Why AI Models Crash And Burn In Production
In this article, there will be discussed the common mistakes of assuming that machine learning (ML) models will continue to perform accurately over time.
One magical aspect of software is that it just keeps working. If you code a calculator app, it will still correctly add and multiply numbers a month, a year, or 10 years later. The fact that the marginal cost of software approaches zero has been a bedrock of the software industry’s business model since the 1980s.
This is no longer the case when you are deploying machine learning (ML) models. Making this faulty assumption is the most common mistake of companies taking their first artificial intelligence (AI) products to market. The moment you put a model in production, it starts degrading.
Why Do Models Fail?
Your model’s accuracy will be at its best until you start using it. It then deteriorates as the world it was trained to predict changes. This phenomenon is called concept drift, and while it’s been heavily studied in academia for the past two decades, it’s still often ignored in industry best practices.
An intuitive example of where this happens is cybersecurity. Malware evolves quickly, and it’s hard to build ML models that reflect future, unseen behavior. Researchers from the University of London and the University of Louisiana have proposed frameworks that retrain malware detection models continuously in production. The Sophos Group has shown how well-performing models for detecting malicious URLs degrade sharply — at unexpected times — within a few weeks.
The key is that, in contrast to a calculator, your ML system does interact with the real world. If you’re using ML to predict demand and pricing for your grocery store, you’d better consider this week’s weather, the upcoming national holiday and what your competitor across the street is doing. If you’re designing clothes or recommending music, you’d better follow opinion-makers, celebrities and current events. If you’re using AI for auto-trading, bidding for online ads or video gaming, you must constantly adapt to what everyone else is doing.
Drift in Healthcare: Faster That You’d Expect
Knowing all this, I still went into a major project a few years ago confident that it wouldn't happen to me. I was applying ML in health care. Specifically, I was predicting 30-day hospital readmissions — one of the most well-studied predictive analytics problems in U.S. health care, thanks to Medicare's Hospital Readmissions Reduction Program.
Clinical guidelines are so stable that a systematic review of best practices for updating guidelines found the most common recommendation is to review guidelines every two to three years.
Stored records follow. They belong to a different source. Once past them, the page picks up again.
/-- OPCODE. -/
def wOp (w : CodeWord) : Nat := wbits w 54 10
/-- FMT. -/
def wFmt (w : CodeWord) : Nat := wbits w 50 4
/-- FL. -/
def wFl (w : CodeWord) : Nat := wbits w 48 2
/-- Field D. -/
def wD (w : CodeWord) : Nat := wbits w 36 12
/-- Field A. -/
def wA (w : CodeWord) : Nat := wbits w 24 12
/-- Field B. -/
def wB (w : CodeWord) : Nat := wbits w 12 12
/-- Field C. -/
def wC (w : CodeWord) : Nat := wbits w 0 12

/-- The ops of a code section in order: index, op word, extension words, as far as they lie in the section. A word of an
unassigned opcode takes no extension word. -/
def opsOf (fuel i : Nat) (ws : List CodeWord) : List (Nat × CodeWord × List CodeWord) :=
  match fuel, ws with
  | 0, _ => []
  | _, [] => []
  | fuel + 1, w :: ws =>
    let n := ((opSpec (wOp w)).map (·.ext)).getD 0
    (i, w, ws.take n) :: opsOf fuel (i + 1 + n) (ws.drop n)

/-! ### The container (R73 to R76) -/

/-- A section table entry (Table 3.7). -/
structure SecEntry where
  type   : Nat
  sflags : Nat
  count  : Nat
  offset : Nat
  length : Nat
  res    : Nat
  deriving DecidableEq, Repr

/-- A module's bytes in their parts. -/
structure Container where
  bytes : List Byte
  secs  : List SecEntry
  deriving DecidableEq, Repr

/-- The section table: the SECTION_COUNT entries, as far as they lie in the module. -/
def parseContainer (bs : List Byte) : Container :=
  ⟨bs, (List.range (min ((bs.length - 0x80) / 32) (field bs 0x18 4))).map (fun i =>
    let o := 0x80 + 32 * i
    ⟨field bs o 2, field bs (o + 2) 2, field bs (o + 4) 4, field bs (o + 8) 8, field bs (o + 16) 8, field bs (o + 24) 8⟩)⟩

/-- Bytes of the section of a type; none where it is absent. -/
def secBytes (m : Container) (type : Nat) : List Byte :=
  match m.secs.find? (fun e => decide (e.type = type)) with
  | some e => (m.bytes.drop e.offset).take e.length
  | none => []

/-- The records of a section of fixed record size. -/
def recordsOf (m : Container) (type size : Nat) : List (List Byte) :=
  let bs := secBytes m type
  (List.range (bs.length / size)).map (fun i => (bs.drop (i * size)).take size)

/-- Tensor records. -/
def tensorRecs (m : Container) : List (List Byte) := recordsOf m 1 32

/-- Stream records. -/
def streamRecs (m : Container) : List (List Byte) := recordsOf m 2 16

/-- Code words. -/
def codeOf (m : Container) : List CodeWord := (recordsOf m 4 8).map (fun b => BitVec.ofNat 64 (leNat b))

/-- Dimensions of a tensor record. -/
def recDims (r : List Byte) : List Nat := (List.range 4).map (fun i => field r (8 + 4 * i) 4)

/-- A tensor declaration from its record. -/
def tensorOfRec (r : List Byte) : Tensor :=
  { fmt := (fmtOf (field r 0 1)).getD .fp64, rank := field r 1 1, level := field r 2 1, hint := field r 3 1,
    ckpt := decide (field r 4 4 % 2 = 1), spill := decide (field r 4 4 / 2 % 2 = 1), init := decide (field r 4 4 / 4 % 2 = 1),
    dims := recDims r, initOff := field r 0x18 4 }

/-- A stream declaration from its record. -/
def streamOfRec (r : List Byte) : StreamDecl := ⟨field r 0 1, field r 2 2, field r 4 4 % 2 ^ 20⟩

/-- The module that a container holds. -/
def moduleOf (m : Container) : Module :=
  { digest := field m.bytes 0x40 64, features := field m.bytes 8 8, minDev := field m.bytes 0x1C 4, maxDev := field m.bytes 0x20 4,
    tensors := (tensorRecs m).map tensorOfRec, streams := (streamRecs m).map streamOfRec, consts := secBytes m 3,
    code := codeOf m, sflags := field (secBytes m 5) 12 4 }

/-! ### Steps 4 and 6: features and reserved bits -/

/-- Format codes that a word names: its FMT, and BFMT of a GMMA whose extension word lies in the section. -/
def wordFmts (o : Nat × CodeWord × List CodeWord) : List Nat :=
  match opSpec (wOp o.2.1) with
  | none => []
  | some p => (if p.fmt then [wFmt o.2.1] else []) ++ (if p.code = 0x081 then (o.2.2.take 1).map (fun e => wbits e 60 4) else [])

/-- Feature bits that a module uses (R452). -/
def usedFeatures (m : Container) : List Nat :=
  let ops := opsOf (codeOf m).length 0 (codeOf m)
  let named := ops.flatMap wordFmts ++ (tensorRecs m).map (fun r => field r 0 1)
  let has := fun (p : Nat × CodeWord × List CodeWord → Bool) => ops.any p
  let red := fun (mode : Nat) => has (fun o => decide (wOp o.2.1 ∈ [0x0C9, 0x140, 0x141] ∧ wC o.2.1 % 4 = mode))
  (if has (fun o => decide (wOp o.2.1 = 0x081) && decide (0 ∈ wordFmts o)) then [0] else [])
    ++ (if named.any (fun f => decide (3 ≤ f ∧ f ≤ 5)) then [1] else []) ++ (if named.any (fun f => decide (f = 7)) then [2] else [])
    ++ (if red 1 then [4] else []) ++ (if red 2 then [5] else [])
    ++ (if has (fun o => decide (wOp o.2.1 ∈ [0x180, 0x181])) then [6] else [])
    ++ (if (streamRecs m).any (fun r => decide (field r 0 1 ∈ [3, 4])) then [7] else [])
    ++ (if has (fun o => decide (wOp o.2.1 = 0x105)) then [8] else [])

/-- Whether a field of a kind holds reserved bits. R79 gives a scalar register six bits and a tile three, the rest reserved; a mask
number out of its range is an operand error of step 9. A field that the op's row does not name is taken as reserved (DESIGN CHOICE,
log entry 86). -/
def fieldRes (k : FKind) (x : Nat) : Bool :=
  match k with
  | .s => decide (64 ≤ x)
  | .t => decide (8 ≤ x)
  | .num n => decide (2 ^ n ≤ x)
  | .none => decide (x ≠ 0)
  | _ => false

/-- Whether extension words hold reserved bits. -/
def extRes (code : Nat) (es : List CodeWord) : Bool :=
  let e := es.headD 0
  match code with
  | 0x081 => decide (wbits e 0 60 ≠ 0)
  | 0x0C8 => decide (wbits e 32 32 ≠ 0)
  | 0x102 => decide (wbits e 36 28 ≠ 0 ∨ wbits e 8 10 ≠ 0)
  | _ => decide (0x140 ≤ code ∧ code ≤ 0x144 ∧ wbits e 32 32 ≠ 0)

/-- Whether a field names a mask register that does not exist (R79). -/
def fieldRange (k : FKind) (x : Nat) : Bool := decide (k = .m ∧ 8 ≤ x)

/-- Whether an op word or its extension words hold reserved bits (R79, R80). With MK = 1 every Whisk op names a mask in C[11:9]. -/
def wordRes (o : Nat × CodeWord × List CodeWord) : Bool :=
  let w := o.2.1
  match opSpec (wOp w) with
  | none => false
  | some p =>
    let cMask := p.c ||| (if 0x0C0 ≤ p.code ∧ p.code ≤ 0x0CB ∧ wFl w / 2 = 1 then 0xE00 else 0)
    (!p.fmt && decide (wFmt w ≠ 0)) || decide (wFl w &&& (3 - p.fl) ≠ 0) || extRes p.code o.2.2
      || (match p.form with
          | 0 => fieldRes p.d (wD w) || fieldRes p.a (wA w) || fieldRes p.b (wB w) || decide (wC w &&& (0xFFF - cMask) ≠ 0)
          | 1 => fieldRes p.d (wD w) || decide (wbits w 32 4 ≠ 0)
          | _ => decide (wbits w 0 48 ≠ 0))

/-- Step 6: reserved bits in the header, section entries, records and op words. SFLAGS [31:2] of the determinism section are
reserved bits of a record, so they are refused here and not as a summary that differs (DESIGN CHOICE, log entry 86). -/
def reservedBits (m : Container) : Bool :=
  decide (field m.bytes 0x24 28 ≠ 0) || m.secs.any (fun e => decide (2 ≤ e.sflags ∨ e.res ≠ 0))
    || (tensorRecs m).any (fun r => decide (8 ≤ field r 4 4 ∨ field r 0x1C 4 ≠ 0))
    || (streamRecs m).any (fun r => decide (field r 1 1 ≠ 0 ∨ 2 ^ 20 ≤ field r 4 4 ∨ field r 8 8 ≠ 0))
    || decide (4 ≤ field (secBytes m 5) 12 4) || (opsOf (codeOf m).length 0 (codeOf m)).any wordRes

/-! ### Step 7: sections (R71, R74 to R76) -/

/-- Record size of a section whose records are fixed. -/
def recordSize (type : Nat) : Nat := if type = 1 then 32 else if type = 2 then 16 else if type = 4 then 8 else 1

/-- Most records of a section. -/
def recordMax (type : Nat) : Nat :=
  if type = 1 ∨ type = 2 then 4096 else if type = 3 then 2 ^ 32 else if type = 4 then 1048576 else 2 ^ 64

/-- One section entry on its own. -/
def sectionBad (m : Container) (e : SecEntry) : Bool :=
  let opt := decide (e.sflags % 2 = 1)
  let tableEnd := 0x80 + 32 * m.secs.length
  decide (e.offset % (if e.type = 3 then 128 else 8) ≠ 0) || decide (e.offset < tableEnd)
    || decide (m.bytes.length < e.offset + e.length)
    || (if 1 ≤ e.type ∧ e.type ≤ 6 then
          (opt && decide (e.type ≠ 6))
            || (if e.type = 5 then decide (e.count ≠ 1 ∨ e.length < 16)
                else decide (e.length ≠ e.count * recordSize e.type ∨ recordMax e.type < e.count))
        else !opt)

/-- Whether two sections overlap. -/
def overlapping (a b : SecEntry) : Bool := decide (a.offset < b.offset + b.length ∧ b.offset < a.offset + a.length)

/-- A tensor record outside R71. -/
def tensorBad (m : Container) (r : List Byte) : Bool :=
  let t := tensorOfRec r
  decide (8 < field r 0 1 ∨ t.rank < 1 ∨ 4 < t.rank ∨ 2 < t.level ∨ 2 < t.hint) || decide (0 ∈ t.dims)
    || (t.dims.drop t.rank).any (fun d => decide (d ≠ 1)) || (!t.init && decide (t.initOff ≠ 0))
    || (t.init && decide ((secBytes m 3).length < t.initOff + tensorBytes t))

/-- A stream record outside R76. -/
def streamBad (ts : List Tensor) (r : List Byte) : Bool :=
  let d := streamOfRec r
  decide (d.kind < 1 ∨ 4 < d.kind)
    || (match ts[d.tensor]? with
        | none => true
        | some t => decide (t.level ≠ 2) || decide (3 ≤ d.kind ∧ t.fmt ≠ .fp64))
    || (if d.kind ≤ 2 then decide (0xFFEFF < d.id) else decide (255 < d.id))

/-- Step 7. -/
def sectionsBad (m : Container) : Bool :=
  let n := field m.bytes 0x18 4
  let ts := (tensorRecs m).map tensorOfRec
  decide (n < 3 ∨ 7 < n) || m.secs.any (sectionBad m)
    || (List.range m.secs.length).any (fun i => (List.range i).any (fun j =>
        match m.secs[i]?, m.secs[j]? with
        | some a, some b => overlapping a b || decide (a.type = b.type)
        | _, _ => false))
    || [1, 4, 5].any (fun t => m.secs.all (fun e => decide (e.type ≠ t)))
    || (tensorRecs m).any (tensorBad m) || (streamRecs m).any (streamBad ts)

/-! ### Step 9: operands (R79, R82, R86, R93, R120, R126) -/

/-- Binary subcodes in order. -/
def binOps : List BinOp := [.add, .sub, .mul, .div, .max, .min, .copysign]

/-- Whether C and FMT of a word name a reduction of Table 5.3. -/
def redWord (f : Fmt) (c : Nat) : Bool :=
  match ([RedMode.plain, .exact, .repro] : List RedMode)[c % 4]?, ([RedOp.sum, .max, .min] : List RedOp)[c / 4 % 4]? with
  | some mode, some op => redAccepts mode op f
  | _, _ => false

/-- Whether subcode and format of an op are ones its table lists. -/
def subcodeOk (code : Nat) (f : Fmt) (c : Nat) : Bool :=
  match code with
  | 0x004 => decide (c % 16 ≤ 13)
  | 0x007 => decide (c ≤ 4)
  | 0x008 | 0x009 => decide (c ≤ 1)
  | 0x044 => decide (c % 4 ≤ 2)
  | 0x080 => (tileTypeOf f).isSome
  | 0x081 => decide (f ≠ .int32)
  | 0x0C1 => (binOps[c % 16]?).any (fun o => binAccepts o f)
  | 0x0C2 => isLong f
  | 0x0C3 => (([UnOp.neg, .abs, .sqrt] : List UnOp)[c % 16]?).any (fun o => unAccepts o f)
  | 0x0C4 => decide (c % 16 ≤ 5) && actAccepts f
  | 0x0C6 => decide (c % 16 ≤ 3)
  | 0x0C8 => decide (c % 16 ≤ 5 ∨ c % 16 = 15)
  | 0x0C9 | 0x140 | 0x141 => redWord f c
  | 0x105 => decide (1 ≤ c % 16 ∧ c % 16 ≤ 8)
  | 0x1C3 => decide (c % 4 ≤ 2)
  | _ => true

/-- Whether the extension words are of values that the op defines. -/
def extOk (code : Nat) (es : List CodeWord) : Bool :=
  let e := es.headD 0
  match code with
  | 0x081 => decide (wbits e 60 4 ≤ 7)
  | 0x102 => decide (wbits e 0 8 ≠ 0)
  | _ =>
    if 0x140 ≤ code ∧ code ≤ 0x144 then decide (wbits e 0 32 % 4096 = 0 ∧ wbits e 0 32 ≤ 262144) else true

/-- Whether the numbers of an op name what the module declares. -/
def namesOk (m : Module) (w : CodeWord) : Bool :=
  let kindIn := fun (i : Nat) (ks : List Nat) => (m.streams[i]?).any (fun d => decide (d.kind ∈ ks))
  match wOp w with
  | 0x00A => decide (wA w < m.tensors.length)
  | 0x105 => (m.tensors[wA w]?).any (fun t => decide (t.level = 2))
  | 0x1C0 => decide (wB w % 256 ≠ 0)
  | 0x1C4 => kindIn (wA w) [1, 3]
  | 0x1C5 => kindIn (wD w) [2, 4]
  | _ => true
Hospitals routinely use guidelines that are older, such as LACE and HOSPITAL scores, for readmissions.
What did this mean for my major project? A predictive readmission model that was trained, optimized and deployed at a hospital would start sharply degrading within two to three months. Models would change in different ways at different hospitals — or even buildings within the same hospital. In simple terms, this meant that:
1. Within three months of deploying new ML software that passed traditional acceptance tests, our customers were unhappy because the system was predicting poorly.
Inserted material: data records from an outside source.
-- ==== Sys2Proof/Machine/Eth.lean ====
section
/-! DEFINITION. The Ethernet port: how a datagram is checked, sequenced, performed and completed (R290 to R296), the datagram
commands themselves, the ends of long commands, relayed datagrams (R383), RoCEv2 and address resolution (R287, R298), and the
replay log's transfers (R313, R315). -/

namespace Sys2Proof.Machine

open Sys2Proof

/-! ### Steps 7 and 8 of Table 12.3 -/

/-- Step 7 for a payload: a reserved field is not zero. -/
def payloadRes : TCmd → Bool
  | .nop => false
  | .load a => decide (a.res ≠ 0)
  | .run => false
  | .halt _ res => decide (res ≠ 0)
  | .input a => decide (a.res ≠ 0)
  | .outputResend _ res _ => decide (res ≠ 0)
  | .regMem a => decide (a.res ≠ 0 ∨ 4 ≤ a.rights)
  | .deregMem _ res => decide (res ≠ 0)
  | .bulk a => decide (a.res ≠ 0)
  | .entryRead _ => false
  | .entryWrite _ => false
  | .mgmtRead _ => false
  | .mgmtWrite _ => false
  | .streamOpen a => decide (a.res ≠ 0 ∨ 4096 ≤ a.ctx ∨ (a.table = 1 ∧ a.ctx ≠ 0) ∨ 2 ^ 20 ≤ a.firstId)
  | .streamClose a => decide (a.res ≠ 0)
  | .context ctx res _ => decide (res ≠ 0 ∨ 4096 ≤ ctx)
  | .unassigned _ => false

/-- Step 7: reserved bits of the header and the payload. -/
def reservedBad (h : DgHdr) (c : TCmd) : Bool := decide (h.flagsRes ≠ 0 ∨ (h.mgmt = true ∧ h.ctx ≠ 0)) || payloadRes c

/-- Whether an opcode travels with MGMT = 1; none for an opcode that Table 12.5 does not assign. -/
def cmdMgmt : TCmd → Option Bool
  | .mgmtRead _ => some true
  | .mgmtWrite _ => some true
  | .streamOpen _ => some true
  | .streamClose _ => some true
  | .context _ _ (.other _) => none
  | .context _ _ _ => some true
  | .unassigned _ => none
  | _ => some false

/-- Payload bytes of a context command (Table 15.4). -/
def ctxLength : CtxCmd → Nat
  | .create => 4
  | .sessionKey _ => 516
  | .members n _ _ => 12 + 2 * n
  | .bind _ _ _ _ => 8
  | .schedule => 4
  | .bundleOpen _ _ _ => 16
  | .teardown => 4
  | .scrub => 4
  | .partition _ us => 5 + 2 * us.length
  | .unbind _ => 8
  | .other _ => 0

/-- Step 8: the LENGTH that an opcode calls for. -/
def cmdLength : TCmd → Nat
  | .nop => 0
  | .load _ => 24
  | .run => 0
  | .halt _ _ => 8
  | .input a => 16 + a.data.length
  | .outputResend _ _ _ => 8
  | .regMem _ => 24
  | .deregMem _ _ => 8
  | .bulk _ => 48
  | .entryRead r => recLen r
  | .entryWrite r => recLen r
  | .mgmtRead r => recLen r
  | .mgmtWrite r => recLen r
  | .streamOpen _ => 32
  | .streamClose _ => 16
  | .context _ _ c => ctxLength c
  | .unassigned _ => 0

/-- What a stream of a replaying context accepts (R315). -/
def replayAccepts : TCmd → Bool
  | .nop => true
  | .halt _ _ => true
  | .entryRead _ => true
  | _ => false

/-! ### Step 9 -/

/-- A context command that names a context acts on a live one (Table 15.9). -/
def needsLive : CtxCmd → Bool
  | .create => false
  | .scrub => false
  | .partition _ _ => false
  | _ => true

/-- CONTEXT_CMD (Table 15.4). -/
def ctxCommand (s : State) (id : Nat) (c : CtxCmd) : CmdRes :=
  if needsLive c && !(getC s id).live then .fail 0x0702 0
  else match c with
    | .create => ctxCreate s id
    | .sessionKey k => ctxSessionKey s id k
    | .members n rank ids => ctxMembers s id n rank ids
    | .bind num kind die half => ctxBind s id num kind die half
    | .schedule => ctxSchedule s id
    | .bundleOpen src dst off => ctxBundleOpen s id src dst off
    | .teardown => ctxTeardown s id
    | .scrub => ctxScrub s
    | .partition p us => ctxPartition s p us
    | .unbind num => ctxUnbind s id num
    | .other _ => .fail 0x0502 0

/-- Outcome of a context command as the end of its command. -/
def ofCmdRes (s : State) : CmdRes → State × CmdEnd
  | .done s d => (s, endOk d)
  | .fail st d => (s, endWith st d)
  | .long s => (s, none)

/-- Step 9: the command of a datagram is performed. -/
def performCmd (s : State) (h : DgHdr) (c : TCmd) : State × CmdEnd :=
  match c with
  | .nop => (s, endOk 0)
  | .load a => loadCmd s h.ctx a
  | .run => runCmd s h.ctx h.stream
  | .halt mode _ => haltCmd s h.ctx h.stream mode
  | .input a => inputCmd s h.ctx a
  | .outputResend decl _ step => resendCmd s h.ctx decl step
  | .regMem a => regCmd s h.ctx a
  | .deregMem k _ => deregCmd s h.ctx k
  | .bulk a => bulkCmd s h.ctx a
  | .entryRead r => entryCmd s (.tenant h.ctx) r
  | .entryWrite r => entryCmd s (.tenant h.ctx) r
  | .mgmtRead r => entryCmd s (mgmtPath h) r
  | .mgmtWrite r => entryCmd s (mgmtPath h) r
  | .streamOpen a => openCmd s a
  | .streamClose a => closeCmd s a
  | .context id _ cc => ofCmdRes s (ctxCommand s id cc)
  | .unassigned _ => (s, endWith 0x0502 0)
2. The more hospitals we deployed to, the bigger the hole we found ourselves in.
Why did this happen? ML models interact with the real world. Changing certain fields in electronic health records made documentation easier but made other fields blank. Switching some lab tests to a different lab meant that different codes were used. Starting to take one more type of insurance changed the kind of people who went to the ER. Each of these changes either breaks the features the model depends on or changes the prior distributions the model was trained on, resulting in degraded accuracy in prediction. None of these changes was a software update or interface change. Hence, no one thought it necessary to let us know — or even think about it as a breaking change.
Prepare For Change
Want to avoid this debacle? Here's what you can do instead:
• Online measurement of accuracy: Just as you need to know the latency of your website and public application programming interfaces, you need to know how accurate your models are in production. How many predictions actually came true? This requires collecting and logging real-use results but is an elementary requirement.
• Mind the gap: That is, watch out for gaps between the distributions of your training and online data sets. This is a simple-to-measure, effective-in-practice heuristic that uncovers a variety of issues. If your training data has 50% high-risk patients, but in production, you're predicting only 30% as high-risk, it's probably time to retrain.
• Online data quality alerts: If the number or ratio of the input data changes in an unexpected way, an alert should go to your operations team. Are you patients suddenly older, more female or less diabetic? If you haven't trained your model on those types of patients, you may be serving bad predictions.
Most importantly, keep your best data scientists and engineers on the project after it's in production. In contrast to classic software projects where, after deployment, your operations team handles it and engineers move on to build the next big thing, a lot of the technical challenge in ML and AI systems is keeping them accurate. Automating retrain pipelines, online measurement, and A/B testing is hard to get right. Your strongest technologists will enjoy this combination of intellectual challenge and business impact.
Don't Repeat My Mistakes
You will need to invest in order to maintain the accuracy of the machine learning products and services that your customers use. This means that there’s a higher marginal cost to operating ML products compared to traditional software. Start with the best practices above to successfully scale and improve. Unlike me and many others, you have the opportunity to avoid repeating this common mistake.